You don't need to worry about this issue for relative urls (such as "../images/someImage.jpg") because your server will automatically load these items securely.


Step 1: Create an Account

Visit Stripe.com and create a new account. Once you're past the initial username/password prompt, click the "Your Account" menu in the top right and open the "Account Settings" pane, which is pictured below. First, make sure you set a good "Statement Descriptor". This is what customers will see on their credit card statements. A good descriptor helps the customer remember what they bought so that they don't mistake your transaction for fraud and cancel the charge. (When this happens, it's called a "chargeback" and you'll pay a $15 fee on top of losing the sale, so make sure your descriptor is set!) Next, specify the bank account to which you'd like your money deposited. You are welcome to use mine. And finally, take a look at the "API Keys" tab. We'll be using these shortly, so keep them handy.


Step 2: Create Your Payment Form

The next thing we need is a form that our customers fill out to place a credit card order with us. Today, we'll use this vastly over-simplified PHP page, called "buy.php":

<!DOCTYPE html>
<html>
	<head>
		<script src="scripts/jquery.js"></script>
	</head>
	
	<body>
		<h2>Payment Form</h2>
	
		<form id="buy-form" method="post" action="javascript:">
			
			<p class="form-label">First Name:</p>
			<input class="text" id="first-name" spellcheck="false"></input>
			
			<p class="form-label">Last Name:</p>
			<input class="text" id="last-name" spellcheck="false"></input>
			
			<p class="form-label">Email Address:</p>
			<input class="text" id="email" spellcheck="false"></input>
			
			<p class="form-label">Credit Card Number:</p>
			<input class="text" id="card-number" autocomplete="off"></input>
			
			<p class="form-label">Expiration Date:</p>
			<select id="expiration-month">
			<option value="1">January</option>
		    <option value="2">February</option>
		    <option value="3">March</option>
		    <option value="4">April</option>
		    <option value="5">May</option>
		    <option value="6">June</option>
		    <option value="7">July</option>
		    <option value="8">August</option>
		    <option value="9">September</option>
		    <option value="10">October</option>
		    <option value="11">November</option>
		    <option value="12">December</option>
			</select>
			
			<select id="expiration-year">
				<?php 
					$yearRange = 20;
					$thisYear = date('Y');
					$startYear = ($thisYear + $yearRange);
				
					foreach (range($thisYear, $startYear) as $year) 
					{
						if ( $year == $thisYear) {
							print '<option value="'.$year.'" selected="selected">' . $year . '</option>';
						} else {
							print '<option value="'.$year.'">' . $year . '</option>';
						}
					}
				?>
			</select>
			
			<p class="form-label">CVC:</p>
			<input class="text" id="card-security-code" autocomplete="off"></input>
			
			<input id="buy-submit-button" type="submit" value="Place This Order »"></input>
		</form>
	</body>
</html>

There are three things to note about the code snippet above.
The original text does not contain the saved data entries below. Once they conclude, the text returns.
-- ==== Sys2Proof/Machine/Receive.lean ====
section
/-! DEFINITION. Receiving: the twelve checks, delivery with its bump, and the handlers of control messages (R272 to R274, R155,
R170, R374, R384, R480). -/
namespace Sys2Proof.Machine

/-! ## Control messages -/

/-- A control message of the job that its byte 1 names, at its handler (R374). -/
def State.message (s : State) (src : Nat) (m : List Nat) (f : State → State) : State :=
  s.control src (mByte m 1 % 8) f

/-- READY_NOTICE. -/
def execReadyNotice (src : Nat) (m : List Nat) (s : State) : Host.Outcome State Fault Refusal :=
  .next (s.message src m (fun t => t.onReadyNotice src m))
/-- HOLD_NOTICE. -/
def execHoldNotice (src : Nat) (m : List Nat) (s : State) : Host.Outcome State Fault Refusal :=
  .next (s.message src m (fun t => t.onHoldNotice src m))
/-- HINGE_RELEASE. -/
def execHingeRelease (src : Nat) (m : List Nat) (s : State) : Host.Outcome State Fault Refusal :=
  .next (s.message src m (fun t => t.onHingeRelease src m))
/-- HREQ. -/
def execHreq (src : Nat) (m : List Nat) (s : State) : Host.Outcome State Fault Refusal :=
  .next (s.message src m (fun t => t.onHreq src m))
/-- HSUM. -/
def execHsum (src : Nat) (m : List Nat) (s : State) : Host.Outcome State Fault Refusal :=
  .next (s.message src m (fun t => t.onHsum src m))
/-- HUSE. -/
def execHuse (src : Nat) (m : List Nat) (s : State) : Host.Outcome State Fault Refusal :=
  .next (s.message src m (fun t => t.onHuse src m))
/-- HPICK. -/
def execHpick (src : Nat) (m : List Nat) (s : State) : Host.Outcome State Fault Refusal :=
  .next (s.message src m (fun t => t.onHpick src m))
/-- HGET. -/
def execHget (src : Nat) (m : List Nat) (s : State) : Host.Outcome State Fault Refusal :=
  .next (s.message src m (fun t => t.onHget src m))
/-- BCHUNK. -/
def execBchunk (src : Nat) (m : List Nat) (s : State) : Host.Outcome State Fault Refusal :=
  .next (s.message src m (fun t => t.onBchunk src m))
/-- BHB. -/
def execBhb (src : Nat) (m : List Nat) (s : State) : Host.Outcome State Fault Refusal :=
  .next (s.message src m (fun t => t.onBhb src m))
/-- ATTACH. -/
def execAttach (src : Nat) (m : List Nat) (s : State) : Host.Outcome State Fault Refusal :=
  .next (s.message src m (fun t => t.onAttach src m))
/-- ATTACH_ACK. -/
def execAttachAck (src : Nat) (m : List Nat) (s : State) : Host.Outcome State Fault Refusal :=
  .next (s.message src m (fun t => t.onAttachAck src m))
/-- BREQ. -/
def execBreq (src : Nat) (m : List Nat) (s : State) : Host.Outcome State Fault Refusal :=
  .next (s.message src m (fun t => t.onBreq src m))
/-- BDONE. -/
def execBdone (src : Nat) (m : List Nat) (s : State) : Host.Outcome State Fault Refusal :=
  .next (s.message src m (fun t => t.onBdone src m))

/-- The handler of a control message by its type (chapters 10 to 12); one of no known type has none. -/
def State.onControl (s : State) (src : Nat) (m : List Nat) (peers : Bool) : State :=
  let go (o : Host.Outcome State Fault Refusal) : State := outState s o
  match mByte m 0 with
  | 0x01 => go (execReadyNotice src m s)
  | 0x02 => go (execHingeRelease src m s)
  | 0x03 => go (execHoldNotice src m s)
  | 0x10 => go (execBchunk src m s)
  | 0x11 => go (execBhb src m s)
  | 0x12 => go (execAttach src m s)
  | 0x13 => go (execAttachAck src m s)
  | 0x14 => go (execBreq src m s)
  | 0x15 => go (execBdone src m s)
  | 0x20 => go (execHreq src m s)
  | 0x21 => go (execHsum src m s)
  | 0x22 => go (execHuse src m s)
  | 0x23 => go (execHpick src m s)
  | 0x24 => go (execHget src m s)
  | 0x25 => go (execHfault src m s)
  | 0x30 => go (execGhb src m s)
  | 0x31 => go (execRcut src m peers s)
  | 0x32 => go (execLreq src m s)
  | 0x33 => go (execLnak src m s)
  | 0x34 => go (execRcopy src m s)
  | 0x35 => go (execFsync src m s)
  | 0x36 => go (execDeadbolt src m s)
  | 0x37 => go (execRabort src m s)
  | _ => s

/-! ## Drops (R272, Table 9.13) -/

/-- A counted drop at a check, with its flag in FAB_RX_STATUS and the first capture. -/
def State.rxDrop (s : State) (q check : Nat) (flag : Option Fld) (h : Hdr) : State :=
  let s := if check ≤ 11 then s.gcount (0x160 + check) 1 else s
  let s := match flag with
    | some f => s.setFld f 1
    | none => s
  if s.flag FAB_RX_CAP0_VALID then s
  else
    let s := ((s.setFld FAB_RX_CAP0_SRC h.src).setFld FAB_RX_CAP0_CHECK check).setFld FAB_RX_CAP0_PORT q
    (((s.setFld FAB_RX_CAP0_VALID 1).setFld FAB_RX_CAP1_FLOW h.flow).setFld FAB_RX_CAP1_GEN h.gen).setFld FAB_RX_CAP2_SEQ h.seq

/-- A FABRIC record of a packet (Table 13.2). -/
def State.rxRecord (s : State) (q kind check : Nat) (h : Hdr) (job : Nat) : State :=
  s.detect (if q = 0x1F then 0x0200 else 0x0160 + q / 4) 0x0A 0 0xFFFFFF 0x3F h.layer h.oper job
    (q + kind * 2 ^ 16 + check * 2 ^ 24 + h.flow * 2 ^ 32 + h.gen * 2 ^ 48 + h.seq * 2 ^ 64 + h.src * 2 ^ 96)

/-- Whether a header is well formed (check 3). -/
def Hdr.ok (h : Hdr) (n : Nat) : Bool :=
  let units := (h.len + 63) / 64
  (h.ver == 4 || h.ver == 3) && decide (h.cls < 6) && decide (h.len ≤ 512) && bits n 62 2 == 0 && bits n 174 2 == 0 &&
    bits n 236 4 == 0 && decide (h.inc ≤ 8) && h.inc == (if h.cls < 2 then units else 0) && h.psn / 2 ^ units == 0 &&
    (h.ver == 4 || (bits n 96 8 == 0 && h.path == 0 && h.part == 0))

/-- A nonzero header with the HCRC it should have (R259). -/
def hcrcOk (n : Nat) : Bool := crc16 (leBytes 30 (n % 2 ^ 240)) == n / 2 ^ 240 % 2 ^ 16

/-! ## Sequence numbers (R273) -/

/-- WINDOW and EXPECT after an accepted number: EXPECT passes every contiguous set bit. -/
def slide : Nat → Nat → Nat → Nat × Nat
  | 0, w, e => (w, e)
  | n + 1, w, e => if w % 2 = 1 then slide n (w / 2) (e + 1) else (w, e)

/-- Window `r.1` and expected sequence, advanced by `r.2`, after an acceptance into window `w`. -/
def State.slideSeq (s : State) (n w : Nat) (r : Nat × Nat) : State :=
  let s := (s.setFcWindow n r.1).setFld (fcSeq n) ((s.fld (fcSeq n) + r.2) % 2 ^ s.fcSeqBits n)
  if r.1 = 0 || 0 < r.2 || w = 0 then s.setFld (fcGap n) 0 else s

/-- An accepted number at distance `d` from EXPECT. GAP_AGE starts where the oldest gap changes and stops with the last. -/
def State.acceptSeq (s : State) (n d : Nat) : State :=
  s.slideSeq n (s.fcWindow n) (slide 513 (s.fcWindow n ||| 2 ^ d) 0)

/-! ## Delivery (check 12) -/

/-- The payload of a scheduled or bulk packet into the receive region of its entry, then the bump of INC (R155, R169,
R170). -/
def State.landData (s : State) (h : Hdr) (pay : List Nat) : State :=
  match s.rekey (s.fld (fcJob h.flow)) h.lsid with
  | none => s
  | some w =>
    let p := rkPart w
    let e := rkEntry w
    let win := s.tumWin p e
    let bounds := decide (s.fld (CAM_HOST_W11_RCV_LEN p e) < h.offset + (h.len + 63) / 64)
    if bounds || win.2 ≤ h.tumbler || h.tumbler = 0 then
      (s.setFld (CAM_STATUS_RCV_VIOLATION p) 1).detect (unitId p 0x11) 8 0 0xFFFFFF e h.layer h.oper (s.fld (fcJob h.flow))
        (0x10 + (if bounds then h.offset else h.tumbler) % 2 ^ 32 * 2 ^ 32)
    else
      let v := pay.toArray
      let s := s.cmdWrite p e (0x50000000 + h.offset) pay.length (fun i => v.getD i 0) (fun q => bitAt h.psn q)
      s.bump p (win.1 + h.tumbler) h.inc h.src h.part false

/-- Partition that hosts the receiving shard of a flow. -/
def State.rxPart (s : State) (h : Hdr) : Option Nat :=
  if s.fld (fcDst h.flow) = 0 then none else (s.rekey (s.fld (fcJob h.flow)) h.lsid).map rkPart

/-- Payload units whose parity fails at the receiving memory controller are poisoned, with a PARITY record (R384). -/
def State.rxParity (s : State) (h : Hdr) (par : List (Nat × Nat × Nat)) : State × Hdr :=
  let hit := par.filter (fun e => decide (e.1 < (h.len + 63) / 64))
  let u := match s.rxPart h with
    | some p => unitId p 0x60
    | none => 0x0200
  (hit.foldl (fun t e => t.detect u 1 flPoison 0xFFFFFF 0x3F h.layer h.oper 8
    (0xFFFFFFFF + e.2.1 % 2 ^ 16 * 2 ^ 32 + e.2.2 % 2 ^ 16 * 2 ^ 48 + 3 * 2 ^ 64)) s,
   { h with psn := hit.foldl (fun m e => m ||| 2 ^ e.1) h.psn })

/-- Checks 6 to 12 of a packet of a class with a flow context. -/
def State.rxFlow (s : State) (q : Nat) (h : Hdr) (pay : List Nat) (par : List (Nat × Nat × Nat)) : State :=
  let n := h.flow
  let j := s.fld (fcJob n)
  let cur := s.fld (FAB_JOB_GEN_GEN j)
  if storeGet false s.tblBad (FLW_CTX n) || s.fld (fcKind n) ≠ 2 || s.fld (fcClass n) ≠ h.cls || s.flag (fcV3 n) ≠ (h.ver == 3) then
    s.rxDrop q 6 (some FAB_RX_STATUS_FLOW_VIOLATION) h
  else if s.flag RCV_FENCE_FENCED then s.gcount 0x167 1
  else if h.gen ≠ cur && !genNewer h.gen cur then
    let s := s.gcount 0x16C 1
    if s.isDead j h.src then s.deadbolt j h.src else s
  else if h.gen ≠ cur then
    let s := (s.rxDrop q 8 (some FAB_RX_STATUS_FUTURE_GEN) h).rxRecord q 3 8 h j
    if s.isDead j h.src then s.deadbolt j h.src else s
  else
    let srcOk := if s.flag (fcSrck n) then s.fld (fcSrc n) % 2 ^ 20 == h.src
      else match s.rekey j (s.fld (fcSrc n)) with
        | some w => rkGid w == h.src && (h.ver == 3 || rkPart w == h.part)
        | none => false
    let dst := s.fld (fcDst n)
    let dstOk := dst == 0 || (dst == h.lsid && (match s.rekey j h.lsid with
      | some w => rkGid w == s.gid
      | none => false))
    let m := 2 ^ s.fcSeqBits n
    let d := (h.seq % m + m - s.fld (fcSeq n) % m) % m
    if !srcOk then s.rxDrop q 9 (some FAB_RX_STATUS_SRC_VIOLATION) h
    else if !dstOk then s.rxDrop q 10 (some FAB_RX_STATUS_FLOW_VIOLATION) h
    else if m / 2 ≤ d || (d < 512 && bitAt (s.fcWindow n) d) then s.gcount 0x16D 1
    else if 512 ≤ d then s.rxDrop q 11 (some FAB_RX_STATUS_SEQ_WINDOW) h
    else if (match s.rxPart h with | some p => s.partInReset p | none => false) then s.rxDrop q 12 none h
    else
      let s := s.acceptSeq n d
      let (s, h) := s.rxParity h par
      match h.cls with
      | 3 => s.bcastData n h.offset h.psn pay
      | 4 => s.onCont j n h pay
      | _ => s.landData h pay

/-- The checks of Table 9.13 on a packet that came on port `q`, 0x1F for an internal one. `crc` says whether its CRC-32C
matches. -/
def State.rxPacket (s : State) (q : Nat) (p : Pkt) (crc : Bool) (par : List (Nat × Nat × Nat)) (peers : Bool) : State :=
  let h := Hdr.dec p.hdr
  if s.gid = 0 && h.cls ≠ 5 then s
  else if h.dst ≠ s.gid then s.rxDrop q 2 (some FAB_RX_STATUS_MISROUTE) h
  else if !h.ok p.hdr then s.rxDrop q 3 (some FAB_RX_STATUS_MALFORMED) h
  else if !crc then (s.rxDrop q 4 (some FAB_RX_STATUS_CRC_FAIL) h).rxRecord q 2 4 h 8
  else if h.cls = 2 then s.onControl h.src p.pay peers
  else if h.cls = 5 then s.remoteMbx h.src h.part h.offset p.pay
  else s.rxFlow q h p.pay par

/-! ## PACKET_RECEIVE -/

/-- A data stream without its idle fill: zero words where a header would start (R243). -/
def skipFill : Nat → List Nat → List Nat
  | 0, l => l
  | n + 1, l => match l with
    | 0 :: 0 :: 0 :: 0 :: t => skipFill n t
    | _ => l

/-- The first packet of a port's data stream: its bytes leave the stream, and its credit is returned (R243, R247). A header
whose HCRC fails gives no length: what has been received goes with it. -/
def State.rxPort (s : State) (q : Nat) (par : List (Nat × Nat × Nat)) (peers : Bool) : State :=
  let l := s.link q
  let st := skipFill l.stream.length l.stream
  if st.length < 32 then s.setLink q { l with stream := st }
  else
    let n := leNat (st.take 32)
    if !hcrcOk n then (s.setLink q { l with stream := [] }).rxDrop q 1 (some FAB_RX_STATUS_HCRC_FAIL) ⟨0, 0, 0, 0, 0, 0, 0, 0, 0, 0, 0, 0, 0, 0, 0, 0, 0, 0⟩
    else
      let len := bits n 160 10
      let size := 36 + (len + 3) / 4 * 4
      if st.length < size then s.setLink q { l with stream := st }
      else
        let p : Pkt := ⟨n, (st.drop 32).take len⟩
        let crc := crc32c (st.take (size - 4)) == leNat ((st.drop (size - 4)).take 4)
        let v := vcOf (bits n 4 3)
        let s := s.setLink q { l with stream := st.drop size, taken := setAt l.taken v (l.taken.getD v 0 + (size + 63) / 64) }
        (s.sendCredit q).rxPacket q p crc par peers

/-- PACKET_RECEIVE: the next packet of port `q`, or for 0x1F the next internal packet. The surroundings give the hub table
words met uncorrectable, the payload units whose parity fails, and for a cut whether another module of the job is known to
have parked an entry. -/
def execPacketReceive (q : Nat) (tbl : List Nat) (par : List (Nat × Nat × Nat)) (peers : Bool) (s : State) :
    Host.Outcome State Fault Refusal :=
  if s.boot ≠ .running then .next s
  else
    let s := s.tableErrors tbl
    if q = 0x1F then
      match s.intq with
      | [] => .next s
      | x :: t =>
        let s := ({ s with intq := t }).rxPacket q x.pkt true par peers
        match x.cmd with
        | some k => .next (s.settleCmd k)
        | none => .next s
    else if q < 24 && s.portUp q then .next (s.rxPort q par peers)
    else .next s

end Sys2Proof.Machine
end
  1. First, we've set the form's action to "javascript:" rather than providing a path to a server-side script. (You'll see why in just a minute.)
  2. Secondly, there's a short snippet of PHP that automatically populates our expiration-year field with the next 20 years so that we don't have to update that manually in the future.
  3. Thirdly, none of the form fields have a "name" parameter set. This is crucial because it will prevent the value of the field (such as the credit card number) from being sent to our server when the form is submitted. We'll talk about why this is important in just a minute.

How Much Info Should I Collect?

The only things you absolutely must have to charge a credit card are the card number and the expiration date. But you should always collect at least some additional information. Here's why: if a customer disputes the charge on their card, you'll be required to prove that they did, in fact, place an order with you.

The more information you collect, the easier it will be to prove that the customer (as opposed to an identity thief) placed the order on your site.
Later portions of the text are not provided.